**Your task**
Give back one number only: how many lines in the material below contain "theorem".

**Task inputs**
-- ==== Sys2Proof/Laws/AddressMap.lean ====
section
/-!
SUPPORT. The address map, forwards and backwards (20_memory.md R30).
-/

namespace Sys2Proof.Machine

/-- Every register's address names that register. -/
theorem regAt_addrOf {r : Reg} {a : Addr} (h : addrOf r = some a) : regAt a = r := by
  cases r with
  | status c => cases c <;> cases h <;> decide
  | field f => cases f <;> cases h <;> decide
  | ce k => cases h; revert k; decide
  | txFrame k => cases h; revert k; decide
  | rxBuf k => cases h; revert k; decide
  | tL2Busy w => cases h; revert w; decide
  | tL2Done w => cases h; revert w; decide
  | expBuf i => cases h; revert i; decide
  | rcvBuf i => cases h; revert i; decide
  | cmd => cases h; decide
  | rxLen => cases h; decide
  | expLen => cases h; decide
  | rcvLen => cases h; decide
  | tL5 => cases h; decide
  | tL4 => cases h; decide
  | tL3 => cases h; decide
  | reserved => cases h

/-- An address that is not reserved is the address of the register it names. -/
theorem addrOf_regAt {a : Addr} (h : regAt a ≠ .reserved) : addrOf (regAt a) = some a := by
  revert a; decide

/-- No two addresses name one register. -/
theorem regAt_injective {a b : Addr} (h : regAt a = regAt b) (hr : regAt a ≠ .reserved) : a = b := by
  have ha := addrOf_regAt hr
  rw [h] at ha hr
  rw [addrOf_regAt hr] at ha
  exact (Option.some.inj ha).symm

/-- Only address 0x00 is CMD. -/
theorem regAt_cmd_iff {a : Addr} : regAt a = .cmd ↔ a = 0x00#8 := by
  revert a; decide

@[simp] theorem regAt_zero : regAt 0x00#8 = .cmd := by decide

/-- A write to CMD performs the operation its word selects (10_state.md R13). -/
@[simp] theorem hostWrite_cmd (d : Word) (s : State) : hostWrite 0x00#8 d s = exec (decode d) s := by
  simp [hostWrite]

/-- A write anywhere else is the register's write and no more (20_memory.md R31). -/
theorem hostWrite_of_ne {a : Addr} (h : a ≠ 0x00#8) (d : Word) (s : State) :
    hostWrite a d s = .next (writeReg (regAt a) d s) := by
  have hc : regAt a ≠ .cmd := fun hc => h (regAt_cmd_iff.mp hc)
  unfold hostWrite
  split
  · exact absurd ‹_› hc
  · rfl

end Sys2Proof.Machine
end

**Written reply**
7